XRPD studies of LX NCs.

3.5. Stability Studies

It is not a challenge to fabricate NCs but maintaining the stability of prepared NCs is a main issue. Nanosuspensions possess a great deal of free energy and are prone to the rapid aggregation and agglomeration of the suspended particles. For that reason, the formulated LX nanosuspension was subjected to stability studies for a period of 1 month at a room temperature of 25 °C and a refrigerated temperature of 4 °C, as shown in Figure 4. The appearance of the produced nanosuspension was monitored by visual inspection. At different time intervals, the particle sizes and PDI values were measured. PDI values are important because if the distribution of larger particles is not suitable, the particle growth can become accelerated [9]. The stability studies revealed that the nanosuspension particles stored at room temperature were less stable than the particles stored at refrigerated temperatures. Despite this, just a small quantity of growth was observed at room temperature. The nanosuspension produced by the bottom-up process had high energy owing to the common phenomenon of Ostwald ripening [21]. As a result, the selection of polymers and surfactants to be used is very important for stable nanosuspension production through the bottom-up process. The PDI values were less than 0.5 for both samples and this validated that both the samples were stable. The solubility recorded was very low at the refrigerated temperature, so the chances of dissolution of the particles were negligible and to migrate at the surface of large particles which leads towards Ostwald ripening. This part of the study revealed conclusively that both samples were stable.

Figure 4

Comparative stability studies of LX NCs at different temperatures.

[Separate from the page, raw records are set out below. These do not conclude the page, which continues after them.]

-- ==== Sys2Proof/Laws/CanonAudioOut.lean ====
section
/-! SUPPORT. The operations of Machine/AudioOut.lean keep the canonical form of a state. -/

namespace Sys2Proof.Machine
open Reg

variable {z : State}

theorem Canon.outputTick {s : State} (h : Canon z s) (k : Nat) : Canon z (State.outputTick s k) := by
  unfold State.outputTick
  repeat' first
    | (with_reducible first | assumption | refine CanonP.foldl _ ?_ (fun _ _ _ => ?_)
                            | exact CanonP.fst (by with_reducible assumption)
                            | refine Canon.foldl _ ?_ (fun _ _ _ => ?_) | apply Canon.setAudGroup
                            | apply Canon.setChanOut | apply CanonP.fst
                            | refine CanonP.of (by with_reducible assumption) ?_)
    | split
    | with_reducible refine CanonP.mk ?_ _
    | (with_reducible apply Canon.ofMk; with_reducible refine Canon.parts ?_)
    | dsimp only

theorem Canon.changeChan {s : State} (h : Canon z s) (o changes : Nat) (f : ChanOut → ChanOut) :
    Canon z (State.changeChan s o changes f) := by
  unfold State.changeChan
  repeat' first
    | (with_reducible first | assumption | apply Canon.setChanOut | apply Canon.setAudGroup)
    | split
    | (with_reducible apply Canon.ofMk; with_reducible refine Canon.parts ?_)
    | dsimp only

theorem Canon.sendAudioDigests {s : State} (h : Canon z s) (block : Nat) :
    Canon z (State.sendAudioDigests s block) := by
  unfold State.sendAudioDigests
  repeat' first
    | (with_reducible first | assumption | refine Canon.each _ ?_ (fun _ _ _ => ?_)
                            | refine Canon.when _ ?_ (fun _ _ => ?_) | apply Canon.ownDigest | apply Canon.setAudGroup)
    | split
    | (with_reducible apply Canon.ofMk; with_reducible refine Canon.parts ?_)
    | dsimp only

theorem Canon.setEmb {s : State} (h : Canon z s) (d : Nat) (x : EmbRun) : Canon z (State.setEmb s d x) := by
  unfold State.setEmb
  repeat' first
    | (with_reducible first | assumption)
    | split
    | (with_reducible apply Canon.ofMk; with_reducible refine Canon.parts ?_)

theorem Canon.embFrame {s : State} (h : Canon z s) (d k : Nat) : Canon z (State.embFrame s d k) := by
  unfold State.embFrame
  repeat' first
    | (with_reducible first | assumption | apply Canon.ite | refine Canon.when _ ?_ (fun _ _ => ?_)
                            | apply Canon.setEmb | apply Canon.setFld | apply Canon.raise)
    | split
    | (with_reducible apply Canon.ofMk; with_reducible refine Canon.parts ?_)
    | dsimp only

theorem Canon.embTick {s : State} (h : Canon z s) (d k : Nat) : Canon z (State.embTick s d k) := by
  unfold State.embTick
  repeat' first
    | (with_reducible first | assumption | apply Canon.ite | apply Canon.setEmb)
    | split
    | (with_reducible apply Canon.ofMk; with_reducible refine Canon.parts ?_)
    | dsimp only

theorem Canon.embLine {s : State} (h : Canon z s) (d line : Nat) : Canon z (State.embLine s d line) := by
  unfold State.embLine
  repeat' first
    | (with_reducible first | assumption | apply Canon.ite | refine Canon.each _ ?_ (fun _ _ _ => ?_)
                            | refine Canon.when _ ?_ (fun _ _ => ?_) | apply Canon.setEmb | apply Canon.emit)
    | split
    | (with_reducible apply Canon.ofMk; with_reducible refine Canon.parts ?_)
    | dsimp only

theorem Canon.embedTick {s : State} (h : Canon z s) (k : Nat) : Canon z (State.embedTick s k) := by
  unfold State.embedTick
  repeat' first
    | (with_reducible first | assumption | refine Canon.each _ ?_ (fun _ _ _ => ?_)
                            | refine Canon.when _ ?_ (fun _ _ => ?_) | apply Canon.embTick)
    | split
    | (with_reducible apply Canon.ofMk; with_reducible refine Canon.parts ?_)

end Sys2Proof.Machine
end

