-- ==== Sys2Proof/Laws/CanonSelect.lean ====
section
/-! SUPPORT. The operations of Machine/Select.lean keep the canonical form of a state. -/

namespace Sys2Proof.Machine
open Reg

variable {z : State}

theorem Canon.selectionEvents {s : State} (h : Canon z s) (x : ReaderCfg) (r : ReaderRun) (d : Selected) :
    Canon z (State.selectionEvents s x r d) := by
  unfold State.selectionEvents
  repeat' first
    | (with_reducible first | assumption | refine Canon.when _ ?_ (fun _ _ => ?_) | apply Canon.raise)
    | split
    | (with_reducible apply Canon.ofMk; with_reducible refine Canon.parts ?_)
    | dsimp only

theorem Canon.selectFor {s : State} (h : Canon z s) (g : Cfg) (rd k : Nat) (f at' : Int) :
    Canon z (State.selectFor s g rd k f at') := by
  unfold State.selectFor
  repeat' first
    | (with_reducible first | assumption | refine Canon.when _ ?_ (fun _ _ => ?_) | apply Canon.settleErrors
                            | apply Canon.setReader | apply Canon.selectionEvents | apply Canon.send)
    | split
    | (with_reducible apply Canon.ofMk; with_reducible refine Canon.parts ?_)
    | dsimp only

theorem Canon.selectAt {s : State} (h : Canon z s) (rd : Nat) : Canon z (State.selectAt s rd) := by
  unfold State.selectAt
  repeat' first
    | (with_reducible first | assumption | apply Canon.ite | apply Canon.settleErrors | apply Canon.selectFor)
    | split
    | (with_reducible apply Canon.ofMk; with_reducible refine Canon.parts ?_)
    | dsimp only

end Sys2Proof.Machine
end

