-- ==== Sys2Proof/Laws/CanonProbeIsa.lean ====
section
/-! SUPPORT. The operations of Machine/ProbeIsa.lean keep the canonical form of a state. -/

namespace Sys2Proof.Machine
open Reg

variable {z : State}

theorem StepOk.ite {c : Prop} [Decidable c] {a b : ProbeStep} (ha : StepOk z a) (hb : StepOk z b) :
    StepOk z (if c then a else b) := by
  split <;> assumption
theorem StepOk.next {s : State} {x : CoreRun} {l : List (Nat × Bool)} (h : Canon z s) (hx : CoreOk x) : StepOk z (.next s x l) := ⟨h, hx⟩
theorem StepOk.jump {s : State} {x : CoreRun} {pc n : Nat} (h : Canon z s) (hx : CoreOk x) : StepOk z (.jump s x pc n) := ⟨h, hx⟩
theorem StepOk.done {x : CoreRun} (hx : CoreOk x) : StepOk z (.done x) := hx
theorem StepOk.stall {s : State} (h : Canon z s) : StepOk z (.stall s) := h
theorem StepOk.fault (n : Nat) : StepOk z (.fault n) := trivial

theorem Canon.ancPush {s : State} (h : Canon z s) (q word : Nat) (last : Bool) : Canon z (s.ancPush q word last) := by
  unfold State.ancPush
  have h1 : ∀ a, Canon z { s with anc := { s.anc with pushed := a } } := fun _ => h
  with_reducible exact ((Canon.ancStore (h1 _) _ _ _).ancRefresh _).setAncCycle _ _

theorem StepOk.startProbeLoop {s : State} (h : Canon z s) (w pc count : Nat) {x : CoreRun} (hx : CoreOk x) :
    StepOk z (startProbeLoop s w pc count x) := by
  unfold Machine.startProbeLoop
  repeat' first
    | with_reducible assumption
    | with_reducible apply StepOk.ite
    | with_reducible apply StepOk.next
    | with_reducible apply StepOk.jump
    | with_reducible exact StepOk.done hx
    | with_reducible exact StepOk.fault _
    | with_reducible apply StepOk.stall
    | with_reducible apply CoreOk.setD
    | with_reducible apply CoreOk.setXf
    | with_reducible apply CoreOk.setAcc
    | with_reducible apply CoreOk.setData
    | with_reducible apply CoreOk.modify
    | with_reducible apply CoreOk.zn
    | with_reducible apply CoreOk.flagsAdd
    | with_reducible apply CoreOk.flagsSub
    | with_reducible apply CoreOk.startLoop
    | with_reducible apply CoreOk.setLoop
    | with_reducible apply Canon.setFld
    | with_reducible apply Canon.addFld
    | with_reducible apply Canon.raise
    | with_reducible apply Canon.ancRead
    | with_reducible apply Canon.ancPush
    | with_reducible apply Canon.ancMark
    | with_reducible apply Canon.ancRelease
    | with_reducible apply Canon.updSlot
    | with_reducible refine CanonO.of (by with_reducible assumption) ?_
    | with_reducible apply Canon.ancRewind
    | split
    | dsimp only
    | exact CoreOk.of_eq hx rfl rfl
    | exact CoreOk.of_eq (CoreOk.setD (CoreOk.setD hx _ _) _ _) rfl rfl

theorem StepOk.pushNow {s : State} (h : Canon z s) (c w : Nat) {x : CoreRun} (hx : CoreOk x) :
    StepOk z (pushNow s c w x) := by
  unfold Machine.pushNow
  repeat' first
    | with_reducible assumption
    | with_reducible apply StepOk.ite
    | with_reducible apply StepOk.next
    | with_reducible apply StepOk.jump
    | with_reducible exact StepOk.done hx
    | with_reducible exact StepOk.fault _
    | with_reducible apply StepOk.stall
    | with_reducible apply CoreOk.setD
    | with_reducible apply CoreOk.setXf
    | with_reducible apply CoreOk.setAcc
    | with_reducible apply CoreOk.setData
    | with_reducible apply CoreOk.modify
    | with_reducible apply CoreOk.zn
    | with_reducible apply CoreOk.flagsAdd
    | with_reducible apply CoreOk.flagsSub
    | with_reducible apply CoreOk.startLoop
    | with_reducible apply CoreOk.setLoop
    | with_reducible apply Canon.setFld
    | with_reducible apply Canon.addFld
    | with_reducible apply Canon.raise
    | with_reducible apply Canon.ancRead
    | with_reducible apply Canon.ancPush
    | with_reducible apply Canon.ancMark
    | with_reducible apply Canon.ancRelease
    | with_reducible apply Canon.updSlot
    | with_reducible refine CanonO.of (by with_reducible assumption) ?_
    | with_reducible apply Canon.ancRewind
    | with_reducible apply StepOk.startProbeLoop
    | split
    | dsimp only
    | exact CoreOk.of_eq hx rfl rfl
    | exact CoreOk.of_eq (CoreOk.setD (CoreOk.setD hx _ _) _ _) rfl rfl

theorem SemOk.product (f : Int → Int → Int) : SemOk z (product f) := by
  intro s c w pc x h hx
  unfold Machine.product
  repeat' first
    | with_reducible assumption
    | with_reducible apply StepOk.ite
    | with_reducible apply StepOk.next
    | with_reducible apply StepOk.jump
    | with_reducible exact StepOk.done hx
    | with_reducible exact StepOk.fault _
    | with_reducible apply StepOk.stall
    | with_reducible apply CoreOk.setD
    | with_reducible apply CoreOk.setXf
    | with_reducible apply CoreOk.setAcc
    | with_reducible apply CoreOk.setData
    | with_reducible apply CoreOk.modify
    | with_reducible apply CoreOk.zn
    | with_reducible apply CoreOk.flagsAdd
    | with_reducible apply CoreOk.flagsSub
    | with_reducible apply CoreOk.startLoop
    | with_reducible apply CoreOk.setLoop
    | with_reducible apply Canon.setFld
    | with_reducible apply Canon.addFld
    | with_reducible apply Canon.raise
    | with_reducible apply Canon.ancRead
    | with_reducible apply Canon.ancPush
    | with_reducible apply Canon.ancMark
    | with_reducible apply Canon.ancRelease
    | with_reducible apply Canon.updSlot
    | with_reducible refine CanonO.of (by with_reducible assumption) ?_
    | with_reducible apply Canon.ancRewind
    | with_reducible apply StepOk.pushNow
    | with_reducible apply StepOk.startProbeLoop
    | split
    | dsimp only
    | exact CoreOk.of_eq hx rfl rfl
    | exact CoreOk.of_eq (CoreOk.setD (CoreOk.setD hx _ _) _ _) rfl rfl
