theorem Canon.failAccess {s : State} (h : Canon z s) (x : BusAccess) (resp : Nat) :
    Canon z (State.failAccess s x resp) := by
  unfold State.failAccess
  repeat' first
    | (with_reducible first | assumption | apply Canon.ite | apply Canon.endAccess)
    | split
    | (with_reducible apply Canon.ofMk; with_reducible refine Canon.parts ?_)

theorem Canon.accessTimeout {s : State} (h : Canon z s) : Canon z (State.accessTimeout s) := by
  unfold State.accessTimeout
  repeat' first
    | (with_reducible first | assumption | apply Canon.ite | apply Canon.icTimedOut | apply Canon.failAccess)
    | split
    | (with_reducible apply Canon.ofMk; with_reducible refine Canon.parts ?_)

theorem Canon.accessDone {s : State} (h : Canon z s) (answer : BusAnswer) : Canon z (State.accessDone s answer) := by
  unfold State.accessDone
  cases s.dbg.access with
  | none => exact h
  | some x =>
    dsimp only
    cases busTarget x.addr with
    | none => exact h.failAccess _ _
    | some t =>
      cases answer with
      | timeout => exact h.accessTimeout
      | data d =>
        refine Canon.ite h ?_
        cases x.write with
        | none => exact (CanonP.fst (h.busRead t _)).endAccess _ _
        | some v => exact (h.busWrite t v).endAccess _ _

theorem Canon.decodeError {s : State} (h : Canon z s) (m addr : Nat) : Canon z (State.decodeError s m addr) := by
  unfold State.decodeError
  repeat' first
    | (with_reducible first | assumption | apply Canon.ite | refine Canon.when _ ?_ (fun _ _ => ?_)
                            | apply Canon.failAccess | apply Canon.addFld | apply Canon.setPair | apply Canon.setFld
                            | apply Canon.raise)
    | split
    | (with_reducible apply Canon.ofMk; with_reducible refine Canon.parts ?_)
    | dsimp only

end Sys2Proof.Machine
end

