-- ==== Sys2Proof/Laws/State.lean ====
section
/-! SUPPORT. What each update of the state leaves alone: one lemma for each part of the state. -/

namespace Sys2Proof.Machine

@[simp] theorem State.when_true (s : State) (f : State → State) : s.when true f = f s := rfl
@[simp] theorem State.when_false (s : State) (f : State → State) : s.when false f = s := rfl
@[simp] theorem State.each_nil {α : Type} (s : State) (f : State → α → State) : s.each [] f = s := rfl
@[simp] theorem State.each_cons {α : Type} (s : State) (a : α) (l : List α) (f : State → α → State) :
    s.each (a :: l) f = (f s a).each l f := rfl

@[simp] theorem State.setFld_pending (s : State) (f : Field) (v : Nat) (i : Nat) (j : Nat) :
    (s.setFld f v i j).pending = s.pending := rfl
@[simp] theorem State.setFld_free (s : State) (f : Field) (v : Nat) (i : Nat) (j : Nat) :
    (s.setFld f v i j).free = s.free := rfl
@[simp] theorem State.setFld_out (s : State) (f : Field) (v : Nat) (i : Nat) (j : Nat) :
    (s.setFld f v i j).out = s.out := rfl
@[simp] theorem State.setFld_host (s : State) (f : Field) (v : Nat) (i : Nat) (j : Nat) :
    (s.setFld f v i j).host = s.host := rfl
@[simp] theorem State.setFld_time (s : State) (f : Field) (v : Nat) (i : Nat) (j : Nat) :
    (s.setFld f v i j).time = s.time := rfl
@[simp] theorem State.setFld_take (s : State) (f : Field) (v : Nat) (i : Nat) (j : Nat) :
    (s.setFld f v i j).take = s.take := rfl
@[simp] theorem State.setFld_store (s : State) (f : Field) (v : Nat) (i : Nat) (j : Nat) :
    (s.setFld f v i j).store = s.store := rfl
@[simp] theorem State.setFld_faults (s : State) (f : Field) (v : Nat) (i : Nat) (j : Nat) :
    (s.setFld f v i j).faults = s.faults := rfl
@[simp] theorem State.setFld_cway (s : State) (f : Field) (v : Nat) (i : Nat) (j : Nat) :
    (s.setFld f v i j).cway = s.cway := rfl
@[simp] theorem State.setFld_sdi (s : State) (f : Field) (v : Nat) (i : Nat) (j : Nat) :
    (s.setFld f v i j).sdi = s.sdi := rfl
@[simp] theorem State.setFld_media (s : State) (f : Field) (v : Nat) (i : Nat) (j : Nat) :
    (s.setFld f v i j).media = s.media := rfl
@[simp] theorem State.setFld_lane (s : State) (f : Field) (v : Nat) (i : Nat) (j : Nat) :
    (s.setFld f v i j).lane = s.lane := rfl
@[simp] theorem State.setFld_audio (s : State) (f : Field) (v : Nat) (i : Nat) (j : Nat) :
    (s.setFld f v i j).audio = s.audio := rfl
@[simp] theorem State.setFld_aes (s : State) (f : Field) (v : Nat) (i : Nat) (j : Nat) :
    (s.setFld f v i j).aes = s.aes := rfl
@[simp] theorem State.setFld_anc (s : State) (f : Field) (v : Nat) (i : Nat) (j : Nat) :
    (s.setFld f v i j).anc = s.anc := rfl
@[simp] theorem State.setFld_probe (s : State) (f : Field) (v : Nat) (i : Nat) (j : Nat) :
    (s.setFld f v i j).probe = s.probe := rfl
@[simp] theorem State.setFld_clk (s : State) (f : Field) (v : Nat) (i : Nat) (j : Nat) :
    (s.setFld f v i j).clk = s.clk := rfl
@[simp] theorem State.setFld_tow (s : State) (f : Field) (v : Nat) (i : Nat) (j : Nat) :
    (s.setFld f v i j).tow = s.tow := rfl
@[simp] theorem State.setFld_boot (s : State) (f : Field) (v : Nat) (i : Nat) (j : Nat) :
    (s.setFld f v i j).boot = s.boot := rfl
@[simp] theorem State.setFld_ic (s : State) (f : Field) (v : Nat) (i : Nat) (j : Nat) :
    (s.setFld f v i j).ic = s.ic := rfl
@[simp] theorem State.setFld_dbg (s : State) (f : Field) (v : Nat) (i : Nat) (j : Nat) :
    (s.setFld f v i j).dbg = s.dbg := rfl
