/-- A lane that trains, a port that can come up; a ring with a frame to send: lengths at their limits, a gap that a flow leaves and
one that it does not, a link that is up and one that is down; frames of each fate; a queued datagram and its time; a context each
way, and a source that has been silent for 2 ms. -/
theorem wit_MediaPortEvents :
    ((up.setPortRun 63 { training := [575] }).trainingPort (512 + 63) = some 63) ∧
    (let s := set up [(MPORT_ENABLE, 63, 0, 1)]
     s.portOn 63 = true ∧ s.fldOn MPORT_LINK_UP 63 = false ∧ (s.portRun 63).training = [] ∧ s.fldOn DOM_DSTATE (76 + 63 / 4) = false) ∧
    (let s := set up [(OWN_OWNER, oriPort 63, 0, 1), (MPORT_ENABLE, 63, 0, 1), (MPORT_HP_TX_EN, 63, 0, 1), (MPORT_HP_TX_TAIL, 63, 0, 1), (MPORT_HP_TX_LOG2, 63, 0, 4)]
     let x : FlowRun := { words := [2 + 16 * 3 + 256 * 63] }
     s.owner (oriPort 63) = some 0 ∧ s.fldOn MPORT_HP_TX_EN 63 = true ∧ s.fld MPORT_HP_TX_HEAD 63 ≠ s.fld MPORT_HP_TX_TAIL 63 ∧
       s.maySend 63 = true ∧ s.live 0 = true ∧ s.gapFor 63 14 = true ∧ s.gapFor 63 2032 = true ∧ leNat ((words [14]).take 4) % 2 ^ 14 = 14 ∧
       leNat ((words [13]).take 4) % 2 ^ 14 < 14 ∧ 2032 < leNat ((words [2033]).take 4) % 2 ^ 14 ∧
       (s.sendFrame 63 (zeros 14)).2 = false ∧ ((set s [(MPORT_LINK_UP, 63, 0, 1)]).sendFrame 63 (zeros 2032)).2 = true ∧
       (later (set (s.setFlow 0 (some x)) [(DST_LIVE, 0, 0, 1)]) 999999).gapFor 63 14 = false) ∧
    (let s := set up [(MPORT_ENABLE, 63, 0, 1), (MPORT_LINK_UP, 63, 0, 1)]
     let t := set s [(MPORT_MODE, 63, 0, 3)]
     s.portOn 63 = true ∧ s.fldOn MPORT_LINK_UP 63 = true ∧ s.safe = false ∧ datagram.length + 4 = 64 ∧ 64 ≤ s.fld MPORT_MAXFRAME 63 ∧
       beAt datagram 12 2 ≠ 0x8808 ∧ s.addressed 63 datagram = true ∧ s.fld MPORT_MAXFRAME 63 < 10000 ∧
       (set s [(FLT_SAFE, 0, 0, 1)]).safe = true ∧ s.portFec 63 = false ∧ t.portFec 63 = true ∧
       beAt ((zeros 12) ++ [0x88, 0x08] ++ zeros 46) 12 2 = 0x8808 ∧ s.addressed 63 ([2, 0, 0, 0, 0, 9] ++ zeros 54) = false) ∧
    (let x : ShortFrame := { port := 63, bytes := datagram, rxTime := 0 }
     let s := later (up.setShortQueue 15 [x]) 1000
     let at' : Nat → State := fun n => { s with media := { s.media with shortAt := [(15, n)] } }
     s.shortQueue 15 = [x] ∧ (match parseFrame datagram with | .udp _ => true | _ => false) = true ∧
       (Tab.get 0 (at' 501).media.shortAt 15 = 501 ∧ 501 + 500 ≤ s.time.grid + 1 ∧ s.time.grid + 1 < 502 + 500) ∧
       Tab.get 0 s.media.shortAt 15 = 0) ∧
    (let x : FlowRun := { words := [1 + 16, 0, 0, 0, 7] }
     let s := later (up.setFlow 262143 (some x)) 10000000
     s.flow 262143 = some x ∧ flowDir x.words = 1 ∧ x.lastGrid + s.flowLimit x.words ≤ s.time.grid) ∧
    (∀ ty ∈ [1, 3],
      let x : FlowRun := { words := [2 + 16 * ty] }
      let s := set (up.setFlow 0 (some x)) [(DST_LIVE, 0, 0, 1)]
      flowDir x.words = 2 ∧ s.fldOn DST_LIVE (flowObj x.words) = true ∧ (up.setFlow 0 (some x)).fldOn DST_LIVE (flowObj x.words) = false ∧
        flowIsAudio x.words = decide (ty = 3)) ∧
    (let s := later ((set up [(SRC_KIND, 1023, 0, 3), (SRC_KIND, 0, 0, 2), (SRC_STATE, 0, 0, 2)]).setRx 1279 { locked := true }) 2000000
     let s := { s with take := { s.take with cfg := { s.cfg with rings := [(0, { depth := 2, ladder := 1 })] } } }
     s.srcKind 1023 = 3 ∧ (s.rx (256 + 1023)).locked = true ∧ (s.src 1023).lastPacket + 2000000 ≤ s.time.grid + 1 ∧
       s.srcKind 0 = 2 ∧ s.srcState 0 = 2 ∧ (s.src 0).lastPacket + 2000000 ≤ s.time.grid + 1) :=
  ⟨by decide +kernel, by decide +kernel, by decide +kernel, by decide +kernel, by decide +kernel, by decide +kernel, by decide +kernel,
    by decide +kernel⟩
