-- ==== Sys2Proof/Machine/Fetch.lean ====
section
/-! DEFINITION. What the engine's turn runs: the command in CMD (70_reset_and_hazards.md R366, 40_control.md R130 step 1), or, in the
stepwise view of the stream rows (notes/assumptions/9.md), the tag or the token at the place the state names; and the placing of one
table row where the next turn fetches it. -/

namespace Sys2Proof.Machine

/-- The bytes of a token stream from the replay's cursor on. -/
def tokensFrom (s : State) (t : List Byte) : List Byte := t.drop s.lz.pos

/-- The next instruction, or how the turn ends without one: a word that is no command (30 R93), a stream that holds no tag or token
there, or the end of the tokens. -/
def fetchInstr (s : State) : Except Result Instr :=
  match s.fetch with
  | .command =>
    match decodeCommand s.cmd with
    | .error _ => .error (failWith s .invalidParameter)
    | .ok i => .ok i
  | .hcTag =>
    match transformBytes (takeOver s) with
    | .error r => .error r
    | .ok t =>
      match hcTagOf t with
      | .error k => .error (failWith (takeOver s) k)
      | .ok i => .ok i
  | .lzToken =>
    match transformBytes (takeOver s) with
    | .error r => .error r
    | .ok t =>
      match tokensFrom s t with
      | [] => .error (finishReplay s)
      | b :: bs =>
        match decodeToken (b :: bs) with
        | .error e => .error (failWith (takeOver s) (tokenError e))
        | .ok (i, _) => .ok i

/-- HC_DECOMPRESS in progress with its tag not yet read: the stepwise view of 47 R315. -/
def startTagStep (s : State) : State := { takeOver s with fetch := .hcTag }

/-- LZ77_DECOMPRESS in progress with its prefix read and no token yet: the stepwise view of 44 R226. -/
def startReplay (s : State) (declared : Nat) : State :=
  { takeOver s with fetch := .lzToken, lz := { declared := declared, pos := 5, outRev := [] } }

/-- The host's writes of a stream to IBUF from index 0 and of its length to ILEN (70 R374 steps 1 and 2). -/
def loadStream (s : State) (bs : List Byte) : State :=
  { s with ibuf := Memory.writeBytes s.ibuf 0 bs, ilen := BitVec.ofNat 32 bs.length, brCtrl := brInvalidated s }

/-- The code placed where the engine's next turn fetches it (notes/assumptions/10.md): a command word in CMD; a tag with one payload byte
0 after it as the Hardcore stream in IBUF; a token after a prefix that declares 18 bytes as the LZ77 stream in IBUF. -/
def placeCode (s : State) : Code → State
  | .cmd w => { startCommand s w with schedule := [] }
  | .tag bs => { startTagStep (loadStream (startCommand s 0x00000071#32) (bs ++ [0#8])) with schedule := [] }
  | .token bs =>
    { startReplay (loadStream (startCommand s 0x00000041#32) (Config.lzFlag :: be32 18 ++ bs)) 18 with schedule := [] }

/-- One row of the opcode table placed where the engine's next turn fetches it. -/
def placeTableWord (s : State) (nbits w : Nat) : State :=
  match codeOfTableWord nbits w with
  | none => s
  | some c => placeCode s c

end Sys2Proof.Machine
end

3.6. Dissolution and Solubility Studies

The dissolution study investigated the impact of the particle size on the dissolution profile of the fabricated NCs. It showed an increase in the rate of dissolution of the produced NCs relative to the pure powder of LX (Figure 5). In addition, it clearly revealed that within 5 min, approximately 80% of the LX nanosuspension had dissolved. A marked difference was observed between the rates of dissolution of the nanosuspension and pure LX particles. The higher dissolution rate of the LX nanosuspension was due to a difference in particle sizes. The rate of dissolution of the LX microsuspension was approximately 80% in 30 min, but a 100% rate of dissolution for the nanosuspension was attained within 10 min. Moreover, dissolution and solubility must be enhanced to attain a higher bioavailability [22,23]. The produced nanocrystals of LX maintained their size and surface properties, and as a result, they had higher rates of dissolution. NCs have a greater rate of dissolution and bioavailability owing to their small particle size and large surface area. According to the Noyes–Whitney equation, the dissolution rate is directly proportional to the surface area and inversely proportional to the thickness of the diffusion layer of particles [9]:Dc/dt = ∆A/h where A indicates the surface area and h indicates the thickness of the diffusion layer of the particles. In the LX NCs, the surface area was increased but the thickness of the diffusion layer was decreased, and this led to an enhanced rate of diffusion [22].

Figure 5

Comparative dissolution studies of pure LX, microsuspension of LX, and nanoemulsion of LX.

4. Conclusions

This study demonstrated that the bottom-up process based on antisolvent precipitation is a cost-effective and efficient method of producing stable NCs. It provides a high level of micromixing with a transfer of the high mass, which leads to speedy formation of nanoparticles. Moreover, the solubility and dissolution studies revealed that the LX NCs displayed a marked increase in their rate of dissolution, which was due to a reduced particle size. Additionally, the appropriate selection of HPMC with PVP and SLS and the low concentration of the drug led to the maximum reduction in size of the particles.